In my case, I am afraid this implies not using a significant share of available information in the data. Therefore, I would like to demean my variables by hand, to be able to include as much information as possible in each fixed-effect dimension's mean, and then run feglm on the demeaned data. However, this implies getting negative dependent variable values, which is not compatible with Poisson. If I run feglm with "poisson" family and my manually demeaned data, I (coherently) get: "Negative values of the dependent variable are not allowed for the "poisson" family.". The same error is returned with data demeaned with the fixest::demean function.

Question:

How does feglm handle negative values of the demeaned dependent variable? Is there a way (like some data transformation) to reproduce fepois on a fixed-effect in the formula with fepois on demeaned data and a no fixed-effect formula?

To use the example from fixest::demean documentation (with two-way fixed-effects):

data(trade)

base = trade
base$ln_dist = log(base$dist_km)
base$ln_euros = log(base$Euros)

# We center the two variables ln_dist and ln_euros
#  on the factors Origin and Destination
X_demean = demean(X = base[, c("ln_dist", "ln_euros")],
                  fe = base[, c("Origin", "Destination")])
base[, c("ln_dist_dm", "ln_euros_dm")] = X_demean

and I would like to reproduce

est_fe = fepois(ln_euros ~ ln_dist | Origin + Destination, base)

with

est = fepois(ln_euros_dm ~ ln_dist_dm, base)
1

There are 1 best solutions below

2
On

I think there are two main problems.

Modelling strategy

In general, it is important to be able to formally describe the estimated model. In this case it wouldn't be possible to write down the model with a single equation, where the fixed-effects are estimated using all the data and other variables only on the non-missing observations. And if the model is not clear, then... maybe it's not a good model.
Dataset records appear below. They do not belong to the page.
theorem State.drvSwitch_kept {q p} {a0 a1} (h1 : Kept q p a1) : Kept q p (State.drvSwitch a0 a1) := by
  unfold State.drvSwitch
  extract_lets +onlyGivenNames x0
  clear_value x0
  extract_lets +onlyGivenNames x1
  clear_value x1
  extract_lets +onlyGivenNames x2
  clear_value x2
  extract_lets +onlyGivenNames x3
  clear_value x3
  extract_lets +onlyGivenNames x4
  have k5 : Kept q p x4 := by
    unfold x4
    refine kept_ite ?_ ?_
    · apply State.copyShape_kept
      exact h1
    · apply State.copyShape_kept
      exact h1
  clear_value x4
  refine kept_ite ?_ ?_
  · apply State.setChan_kept
    apply State.setChan_kept
    exact k5
  · apply State.setChan_kept
    apply State.setChan_kept
    exact k5

theorem State.setMon_kept {q p} {a0 a1 a2} (h2 : Kept q p a2) : Kept q p (State.setMon a0 a1 a2) := by
  unfold State.setMon
  refine kept_mk' (kept_comp ?_)
  exact h2

theorem State.monSwitch_kept {q p} {a0 a1} (h1 : Kept q p a1) : Kept q p (State.monSwitch a0 a1) := by
  unfold State.monSwitch
  extract_lets +onlyGivenNames x0
  clear_value x0
  extract_lets +onlyGivenNames x1
  clear_value x1
  extract_lets +onlyGivenNames x2
  clear_value x2
  extract_lets +onlyGivenNames x3
  clear_value x3
  refine kept_ite ?_ ?_
  · apply State.setMon_kept
    apply State.setMon_kept
    exact h1
  · apply State.setMon_kept
    apply State.setMon_kept
    exact h1

theorem State.spAux_kept {q p} {a0 a1} (h1 : Kept q p a1) : Kept q p (State.spAux a0 a1) := by
  unfold State.spAux
  extract_lets +onlyGivenNames x0
  have k1 : Kept q p x0 := by
    unfold x0
    refine kept_foldl ?_ ?_
    · intro z2 z3 k4
      refine kept_foldl ?_ ?_
      · intro z5 z6 k7
        apply State.clrReg_kept
        exact k7
      · refine kept_foldl ?_ ?_
        · intro z8 z9 k10
          apply State.clrReg_kept
          exact k10
        · exact k4
    · exact h1
  clear_value x0
  refine kept_foldl ?_ ?_
  · intro z11 z12 k13
    refine kept_ite ?_ ?_
    · apply State.orReg_kept
      exact k13
    · refine kept_ite ?_ ?_
      · apply State.orReg_kept
        exact k13
      · exact k13
  · exact k1

theorem State.spCopy_kept {q p} {a0 a1} (h1 : Kept q p a1) : Kept q p (State.spCopy a0 a1) := by
  unfold State.spCopy
  extract_lets +onlyGivenNames x0
  clear_value x0
  extract_lets +onlyGivenNames x1
  clear_value x1
  extract_lets +onlyGivenNames x2
  clear_value x2
  extract_lets +onlyGivenNames x3
  clear_value x3
  refine kept_ite ?_ ?_
  · extract_lets +onlyGivenNames x4
    clear_value x4
    apply State.setMon_kept
    exact h1
  · apply State.copyShape_kept
    apply State.setChan_kept
    exact h1

theorem State.spTrack_kept {q p} {a0 a1 a2 a3 a4} (h4 : Kept q p a4) : Kept q p (State.spTrack a0 a1 a2 a3 a4) := by
  unfold State.spTrack
  refine kept_ite ?_ ?_
  · refine kept_mk' (kept_comp ?_)
    exact h4
  · refine kept_mk' (kept_comp ?_)
    exact h4

theorem State.spBegin_kept {q p} {a0 a1 a2 a3 a4} (h4 : Kept q p a4) : Kept q p (State.spBegin a0 a1 a2 a3 a4) := by
  unfold State.spBegin
  apply State.requestBoundary_kept
  apply State.spCopy_kept
  apply State.spTrack_kept
  apply State.clrReg_kept
  apply State.orReg_kept
  exact h4

theorem State.spComplete_kept {q p} {a0 a1 a2 a3 a4} (h4 : Kept q p a4) : Kept q p (State.spComplete a0 a1 a2 a3 a4) := by
  unfold State.spComplete
  split
  · exact h4
  · refine kept_ite ?_ ?_
    · apply State.complete_kept
      exact h4
    · apply State.refuse_kept
      exact h4

theorem State.spUntrack_kept {q p} {a0 a1} (h1 : Kept q p a1) : Kept q p (State.spUntrack a0 a1) := by
  unfold State.spUntrack
  refine kept_ite ?_ ?_
  · refine kept_mk' (kept_comp ?_)
    exact h1
  · refine kept_mk' (kept_comp ?_)
    exact h1

theorem State.spSwitch_kept {q p} {a0 a1} (h1 : Kept q p a1) : Kept q p (State.spSwitch a0 a1) := by
  unfold State.spSwitch
  extract_lets +onlyGivenNames x0
  clear_value x0
  extract_lets +onlyGivenNames x1
  clear_value x1
  extract_lets +onlyGivenNames x2
  have k3 : Kept q p x2 := by
    unfold x2
    refine kept_ite ?_ ?_
    · apply State.monSwitch_kept
      exact h1
    · apply State.drvSwitch_kept
      exact h1
  clear_value x2
  extract_lets +onlyGivenNames x4
  have k5 : Kept q p x4 := by
    unfold x4
    apply State.orReg_kept
    apply State.spUntrack_kept
    apply State.setReg_kept
    exact k3
  clear_value x4
  extract_lets +onlyGivenNames x6
  have k7 : Kept q p x6 := by
    unfold x6
    apply State.recEvent_kept
    exact k5
  clear_value x6
  extract_lets +onlyGivenNames x8
  clear_value x8
  extract_lets +onlyGivenNames x9
  have k10 : Kept q p x9 := by
    unfold x9
    refine kept_mk' (kept_comp ?_)
    exact k7
  clear_value x9
  apply State.spComplete_kept
  exact k10

theorem State.spBoundary_kept {q p} {a0} (h0 : Kept q p a0) : Kept q p (State.spBoundary a0) := by
  unfold State.spBoundary
  refine kept_ite ?_ ?_
  · exact h0
  · extract_lets +onlyGivenNames x0
    have k1 : Kept q p x0 := by
      unfold x0
      refine kept_foldl ?_ ?_
      · intro z2 z3 k4
        apply State.spSwitch_kept
        exact k4
      · exact h0
    clear_value x0
    extract_lets +onlyGivenNames x5
    clear_value x5
    extract_lets +onlyGivenNames x6
    clear_value x6
    extract_lets +onlyGivenNames x7
    have k8 : Kept q p x7 := by
      unfold x7
      refine kept_mk' (kept_comp ?_)
      exact k1
    clear_value x7
    refine kept_ite ?_ ?_
    · apply State.requestBoundary_kept
      exact k8
    · exact k8

theorem State.spCancel_kept {q p} {a0 a1} (h1 : Kept q p a1) : Kept q p (State.spCancel a0 a1) := by
  unfold State.spCancel
  extract_lets +onlyGivenNames x0
  clear_value x0
  apply State.completeOpt_kept
  apply State.spUntrack_kept
  apply State.clrReg_kept
  exact h1

theorem State.spDisable_kept {q p} {a0} (h0 : Kept q p a0) : Kept q p (State.spDisable a0) := by
  unfold State.spDisable
  extract_lets +onlyGivenNames x0
  have k1 : Kept q p x0 := by
    unfold x0
    refine kept_foldl ?_ ?_
    · intro z2 z3 k4
      apply State.clrReg_kept
      exact k4
    · exact h0
  clear_value x0
  refine kept_mk' (kept_comp ?_)
  exact k1

theorem State.spFine_kept {q p} {a0} (h0 : Kept q p a0) : Kept q p (State.spFine a0) := by
  unfold State.spFine
  refine kept_ite ?_ ?_
  · exact h0
  · refine kept_foldl ?_ ?_
    · intro z0 z1 k2
      apply State.spSwitch_kept
      exact k2
    · exact h0

theorem State.spReapply_kept {q p} {a0} (h0 : Kept q p a0) : Kept q p (State.spReapply a0) := by
  unfold State.spReapply
  refine kept_foldl ?_ ?_
  · intro z0 z1 k2
    extract_lets +onlyGivenNames x3
    have k4 : Kept q p x3 := by
      unfold x3
      refine kept_foldl ?_ ?_
      · intro z5 z6 k7
        extract_lets +onlyGivenNames x8
        clear_value x8
        refine kept_ite ?_ ?_
        · extract_lets +onlyGivenNames x9
          clear_value x9
          extract_lets +onlyGivenNames x10
          clear_value x10
          apply State.setChan_kept
          apply State.setChan_kept
          exact k7
        · exact k7
      · exact k2
    clear_value x3
    refine kept_foldl ?_ ?_
    · intro z11 z12 k13
      extract_lets +onlyGivenNames x14
      clear_value x14
      refine kept_ite ?_ ?_
      · extract_lets +onlyGivenNames x15
        clear_value x15
        apply State.setMon_kept
        apply State.setMon_kept
        exact k13
      · exact k13
    · exact k4
  · exact h0

theorem State.spRefuse_kept {q p} {a0 a1 a2} (h2 : Kept q p a2) : Kept q p (State.spRefuse a0 a1 a2) := by
  unfold State.spRefuse
  apply State.completeOpt_kept
  apply State.orReg_kept
  exact h2

theorem State.spRelease_kept {q p} {a0 a1 a2 a3 a4} (h4 : Kept q p a4) : Kept q p (State.spRelease a0 a1 a2 a3 a4) := by
  unfold State.spRelease
  refine kept_ite ?_ ?_
  · refine kept_ite ?_ ?_
    · exact h4
    · apply State.spBegin_kept
      apply State.clrReg_kept
      exact h4
  · refine kept_ite ?_ ?_
    · apply State.spComplete_kept
      apply State.clrReg_kept
      apply State.spCancel_kept
      exact h4
    · apply State.completeOpt_kept
      apply State.setField_kept
      exact h4

theorem State.spRequest_kept {q p} {a0 a1 a2 a3 a4} (h4 : Kept q p a4) : Kept q p (State.spRequest a0 a1 a2 a3 a4) := by
  unfold State.spRequest
  extract_lets +onlyGivenNames x0
  clear_value x0
  refine kept_ite ?_ ?_
  · refine kept_ite ?_ ?_
    · apply State.spComplete_kept
      apply State.orReg_kept
      apply State.spCancel_kept
      exact h4
    · apply State.spRefuse_kept
      exact h4
  · refine kept_ite ?_ ?_
    · apply State.spRefuse_kept
      exact h4
    · refine kept_ite ?_ ?_
      · apply State.spRefuse_kept
        exact h4
      · apply State.spBegin_kept
        apply State.orReg_kept
        apply State.setField_kept
        exact h4

theorem State.spTracked_kept {q p} {a0 a1 a2} (h2 : Kept q p a2) : Kept q p (State.spTracked a0 a1 a2) := by
  unfold State.spTracked
  refine kept_ite ?_ ?_
  · apply State.orReg_kept
    exact h2
  · extract_lets +onlyGivenNames x0
    clear_value x0
    extract_lets +onlyGivenNames x1
    have k2 : Kept q p x1 := by
      unfold x1
      apply State.orReg_kept
      apply State.spUntrack_kept
      apply State.clrReg_kept
      exact h2
    clear_value x1
    extract_lets +onlyGivenNames x3
    have k4 : Kept q p x3 := by
      unfold x3
      refine kept_ite ?_ ?_
      · apply State.orReg_kept
        exact k2
      · apply State.orReg_kept
        apply State.clrReg_kept
        exact k2
    clear_value x3
    apply State.report1_kept
    apply State.completeOpt_kept
    exact k4

theorem State.seqDrive_kept {q p} {a0 a1 a2 a3} (h3 : Kept q p a3) : Kept q p (State.seqDrive a0 a1 a2 a3) := by
  unfold State.seqDrive
  split
  · exact h3
  · refine kept_ite ?_ ?_
    · apply State.setChan_kept
      exact h3
    · apply State.enqueue_kept
      exact h3

theorem State.seqInject_kept {q p} {a0 a1 a2 a3} (h3 : Kept q p a3) : Kept q p (State.seqInject a0 a1 a2 a3) := by
  unfold State.seqInject
  split
  · exact h3
  · extract_lets +onlyGivenNames x5
    clear_value x5
    extract_lets +onlyGivenNames x6
    clear_value x6
    refine kept_ite ?_ ?_
    · exact h3
    · refine kept_ite ?_ ?_
      · refine kept_mk' (kept_comp ?_)
        exact h3
      · extract_lets +onlyGivenNames x7
        clear_value x7
        refine kept_mk' (kept_comp ?_)
        exact h3

theorem State.setChar_kept {q p} {a0 a1} (h1 : Kept q p a1) : Kept q p (State.setChar a0 a1) := by
  unfold State.setChar
  apply State.setReg_kept
  refine kept_mk' (kept_comp ?_)
  exact h1

theorem State.seqDo_kept {q p} {a0 a1 a2} (h2 : Kept q p a2) : Kept q p (State.seqDo a0 a1 a2) := by
  unfold State.seqDo
  extract_lets +onlyGivenNames x0
  clear_value x0
  split
  · apply State.seqDrive_kept
    exact h2
  · split
    · apply State.setChar_kept
      exact h2
    · exact h2
  · split
    · apply State.setMon_kept
      exact h2
    · exact h2
  · apply State.seqInject_kept
    exact h2
  · exact h2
On the other hand, if your model is well defined, then removing random observations should not change the expectation of the coefficients, only their variance. So again, if your model is well specified, you shouldn't worry too much.

By suggesting that observations with missing values are relevant to estimate the fixed-effects coefficients (or stated differently, that they are used to demean some variables) you are implying that these observations are not randomly distributed. And now you should worry.

Just using these observations to demean the variables wouldn't remove the bias on the estimated coefficients due to the selection to non-missingness. That's a deeper problem that cannot be removed by technical tricks but rather by a profound understanding of the data.

GLM

There is a misunderstanding with GLM. GLM is a super smart trick to estimate maximum likelihood models with OLS (there's a nice description here). It was developed and used at a time when regular optimization techniques were very expensive in terms of computational time, and it was a way to instead employ well developed and fast OLS techniques to perform equivalent estimations.

GLM is an iterative process where typical OLS estimations are performed at each step, the only changes at each iteration concern the weights associated to each observation. Therefore, since it's a regular OLS process, techniques to perform fast OLS estimations with multiple fixed-effects can be leveraged (as is in the fixest package).

So actually, you could do what you want... but only within the OLS step of the GLM algorithm. By no means you should demean the data before running GLM because, well, it makes no sense (the FWL theorem has absolutely no hold here).